[[ EXTRACTED MATERIAL, beginning ]]

/-! ### Registers of spec/17_consist_and_boot.md -/

def SYS_ID : Nat := 0x40000000
def SYS_ID_PART : Fld := ⟨SYS_ID, 15, 0⟩
def SYS_ID_GRADE : Fld := ⟨SYS_ID, 19, 16⟩
def SYS_ID_STEP : Fld := ⟨SYS_ID, 23, 20⟩
def SYS_SERIAL (i : Nat) : Nat := 0x40000004 + 0x4 * i
def SYS_SERIAL_VALUE (i : Nat) : Fld := ⟨SYS_SERIAL i, 31, 0⟩
def SYS_BOOT_STS : Nat := 0x40000014
def SYS_BOOT_STS_HALF : Fld := ⟨SYS_BOOT_STS, 0, 0⟩
def SYS_BOOT_STS_SERVICE : Fld := ⟨SYS_BOOT_STS, 1, 1⟩
def SYS_BOOT_STS_BOOTSEL : Fld := ⟨SYS_BOOT_STS, 3, 2⟩
def SYS_BOOT_STS_FALLBACK : Fld := ⟨SYS_BOOT_STS, 4, 4⟩
def SYS_BOOT_STS_ERR_A : Fld := ⟨SYS_BOOT_STS, 15, 8⟩
def SYS_BOOT_STS_ERR_B : Fld := ⟨SYS_BOOT_STS, 23, 16⟩
def SYS_BOOT_STS_RETRY : Fld := ⟨SYS_BOOT_STS, 25, 24⟩
def SYS_IMAGE_VER : Nat := 0x40000018
def SYS_IMAGE_VER_VALUE : Fld := ⟨SYS_IMAGE_VER, 31, 0⟩
def SYS_READY : Nat := 0x4000001C
def SYS_READY_BLOCKS : Fld := ⟨SYS_READY, 19, 0⟩
def SYS_READY_SEALED : Fld := ⟨SYS_READY, 31, 31⟩
def SYS_READY_PORTS_LO : Nat := 0x40000020
def SYS_READY_PORTS_LO_PORTS : Fld := ⟨SYS_READY_PORTS_LO, 31, 20⟩
def SYS_READY_PORTS_HI : Nat := 0x40000024
def SYS_READY_PORTS_HI_PORTS : Fld := ⟨SYS_READY_PORTS_HI, 3, 0⟩
def SYS_SEAL : Nat := 0x40000028
def SYS_SEAL_SEAL : Fld := ⟨SYS_SEAL, 0, 0⟩
def SYS_SEAL_KEY : Fld := ⟨SYS_SEAL, 31, 16⟩
def SYS_CTL : Nat := 0x4000002C
def SYS_CTL_GUARD_GO : Fld := ⟨SYS_CTL, 0, 0⟩
def SYS_ROLLBACK_CMT : Nat := 0x40000030
def SYS_ROLLBACK_CMT_KEY : Fld := ⟨SYS_ROLLBACK_CMT, 31, 16⟩
def SYS_INT_EN : Nat := 0x40000034
def SYS_INT_EN_FLASH : Fld := ⟨SYS_INT_EN, 0, 0⟩
def SYS_INT_EN_START : Fld := ⟨SYS_INT_EN, 1, 1⟩
def SYS_STS : Nat := 0x40000038
def SYS_STS_RB_DONE : Fld := ⟨SYS_STS, 0, 0⟩
def SYS_STS_TMO_START : Fld := ⟨SYS_STS, 1, 1⟩
def SYS_READY_T (n : Nat) : Nat := 0x40000040 + 0x4 * n
def SYS_READY_T_VALUE (n : Nat) : Fld := ⟨SYS_READY_T n, 31, 0⟩
def SYS_CORE_ENTRY (k : Nat) : Nat := 0x40000100 + 0x4 * k
def SYS_CORE_ENTRY_VALUE (k : Nat) : Fld := ⟨SYS_CORE_ENTRY k, 31, 0⟩
def SYS_COACH_START (c : Nat) : Nat := 0x40000140 + 0x8 * c
def SYS_COACH_START_NEED (c : Nat) : Fld := ⟨SYS_COACH_START c, 19, 0⟩
def SYS_COACH_START_GUARD (c : Nat) : Fld := ⟨SYS_COACH_START c, 20, 20⟩
def SYS_COACH_START_TMO (c : Nat) : Fld := ⟨SYS_COACH_START c, 31, 24⟩
def SYS_COACH_PWAIT (c : Nat) : Nat := 0x40000144 + 0x8 * c
def SYS_COACH_PWAIT_PWAIT (c : Nat) : Fld := ⟨SYS_COACH_PWAIT c, 15, 0⟩
def SYS_COACH_STS (c : Nat) : Nat := 0x40000180 + 0x4 * c
def SYS_COACH_STS_STARTED (c : Nat) : Fld := ⟨SYS_COACH_STS c, 0, 0⟩
def SYS_COACH_STS_TMO_START (c : Nat) : Fld := ⟨SYS_COACH_STS c, 1, 1⟩
def SYS_COACH_STS_START (c : Nat) : Fld := ⟨SYS_COACH_STS c, 31, 8⟩
def SYS_MEAS_CONSIST (i : Nat) : Nat := 0x40000200 + 0x4 * i
def SYS_MEAS_CONSIST_VALUE (i : Nat) : Fld := ⟨SYS_MEAS_CONSIST i, 31, 0⟩
def SYS_MEAS_GUARD (i : Nat) : Nat := 0x40000240 + 0x4 * i
def SYS_MEAS_GUARD_VALUE (i : Nat) : Fld := ⟨SYS_MEAS_GUARD i, 31, 0⟩
def SYS_FLASH_ADDR : Nat := 0x40000300
def SYS_FLASH_ADDR_VALUE : Fld := ⟨SYS_FLASH_ADDR, 31, 0⟩
def SYS_FLASH_SRC : Nat := 0x40000304
def SYS_FLASH_SRC_VALUE : Fld := ⟨SYS_FLASH_SRC, 31, 0⟩
def SYS_FLASH_LEN : Nat := 0x40000308
def SYS_FLASH_LEN_LEN : Fld := ⟨SYS_FLASH_LEN, 12, 0⟩
def SYS_FLASH_CMD : Nat := 0x4000030C
def SYS_FLASH_CMD_OP : Fld := ⟨SYS_FLASH_CMD, 1, 0⟩
def SYS_FLASH_CMD_KEY : Fld := ⟨SYS_FLASH_CMD, 31, 16⟩
def SYS_FLASH_STS : Nat := 0x40000310
def SYS_FLASH_STS_BUSY : Fld := ⟨SYS_FLASH_STS, 0, 0⟩
def SYS_FLASH_STS_DONE : Fld := ⟨SYS_FLASH_STS, 1, 1⟩
def SYS_FLASH_STS_REFUSED : Fld := ⟨SYS_FLASH_STS, 2, 2⟩
def SYS_FLASH_STS_ERROR : Fld := ⟨SYS_FLASH_STS, 3, 3⟩
def DBG_STS : Nat := 0x40090000
def DBG_STS_ENABLES : Fld := ⟨DBG_STS, 3, 0⟩
def DBG_STS_CERT : Fld := ⟨DBG_STS, 4, 4⟩
def DBG_STS_HALTED : Fld := ⟨DBG_STS, 5, 5⟩
def DBG_STS_COACHES : Fld := ⟨DBG_STS, 15, 8⟩
def DBG_STS_REFUSED : Fld := ⟨DBG_STS, 16, 16⟩
def DBG_STS_JTAG : Fld := ⟨DBG_STS, 17, 17⟩
def DBG_STS_PORT : Fld := ⟨DBG_STS, 18, 18⟩
def DBG_ACC_CNT : Nat := 0x40090004
def DBG_ACC_CNT_VALUE : Fld := ⟨DBG_ACC_CNT, 31, 0⟩
def DBG_REF_CNT : Nat := 0x40090008
def DBG_REF_CNT_VALUE : Fld := ⟨DBG_REF_CNT, 31, 0⟩
def DBG_LAST : Nat := 0x4009000C
def DBG_LAST_OP : Fld := ⟨DBG_LAST, 7, 0⟩
def DBG_LAST_CORE : Fld := ⟨DBG_LAST, 11, 8⟩
def DBG_LAST_STATUS : Fld := ⟨DBG_LAST, 13, 12⟩
def DBG_LAST_PATH : Fld := ⟨DBG_LAST, 14, 14⟩
def DBG_LAST_ADDR_LO : Nat := 0x40090010
def DBG_LAST_ADDR_LO_VALUE : Fld := ⟨DBG_LAST_ADDR_LO, 31, 0⟩
def DBG_LAST_ADDR_HI : Nat := 0x40090014
def DBG_LAST_ADDR_HI_VALUE : Fld := ⟨DBG_LAST_ADDR_HI, 31, 0⟩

[[ EXTRACTED MATERIAL, end ]]

> ABOUT THIS EXERCISE
Only the lines above from the line with "def SYS_COACH_STS (c" to the line with "def DBG_STS_REFUSED : Fld", those two lines included, should be reproduced exactly.

> OUTPUT FOR THIS EXERCISE
def SYS_COACH_STS (c : Nat) : Nat := 0x40000180 + 0x4 * c
def SYS_COACH_STS_STARTED (c : Nat) : Fld := ⟨SYS_COACH_STS c, 0, 0⟩
def SYS_COACH_STS_TMO_START (c : Nat) : Fld := ⟨SYS_COACH_STS c, 1, 1⟩
def SYS_COACH_STS_START (c : Nat) : Fld := ⟨SYS_COACH_STS c, 31, 8⟩
def SYS_MEAS_CONSIST (i : Nat) : Nat := 0x40000200 + 0x4 * i
def SYS_MEAS_CONSIST_VALUE (i : Nat) : Fld := ⟨SYS_MEAS_CONSIST i, 31, 0⟩
def SYS_MEAS_GUARD (i : Nat) : Nat := 0x40000240 + 0x4 * i
def SYS_MEAS_GUARD_VALUE (i : Nat) : Fld := ⟨SYS_MEAS_GUARD i, 31, 0⟩
def SYS_FLASH_ADDR : Nat := 0x40000300
def SYS_FLASH_ADDR_VALUE : Fld := ⟨SYS_FLASH_ADDR, 31, 0⟩
def SYS_FLASH_SRC : Nat := 0x40000304
def SYS_FLASH_SRC_VALUE : Fld := ⟨SYS_FLASH_SRC, 31, 0⟩
def SYS_FLASH_LEN : Nat := 0x40000308
def SYS_FLASH_LEN_LEN : Fld := ⟨SYS_FLASH_LEN, 12, 0⟩
def SYS_FLASH_CMD : Nat := 0x4000030C
def SYS_FLASH_CMD_OP : Fld := ⟨SYS_FLASH_CMD, 1, 0⟩
def SYS_FLASH_CMD_KEY : Fld := ⟨SYS_FLASH_CMD, 31, 16⟩
def SYS_FLASH_STS : Nat := 0x40000310
def SYS_FLASH_STS_BUSY : Fld := ⟨SYS_FLASH_STS, 0, 0⟩
def SYS_FLASH_STS_DONE : Fld := ⟨SYS_FLASH_STS, 1, 1⟩
def SYS_FLASH_STS_REFUSED : Fld := ⟨SYS_FLASH_STS, 2, 2⟩
def SYS_FLASH_STS_ERROR : Fld := ⟨SYS_FLASH_STS, 3, 3⟩
def DBG_STS : Nat := 0x40090000
def DBG_STS_ENABLES : Fld := ⟨DBG_STS, 3, 0⟩
def DBG_STS_CERT : Fld := ⟨DBG_STS, 4, 4⟩
def DBG_STS_HALTED : Fld := ⟨DBG_STS, 5, 5⟩
def DBG_STS_COACHES : Fld := ⟨DBG_STS, 15, 8⟩
def DBG_STS_REFUSED : Fld := ⟨DBG_STS, 16, 16⟩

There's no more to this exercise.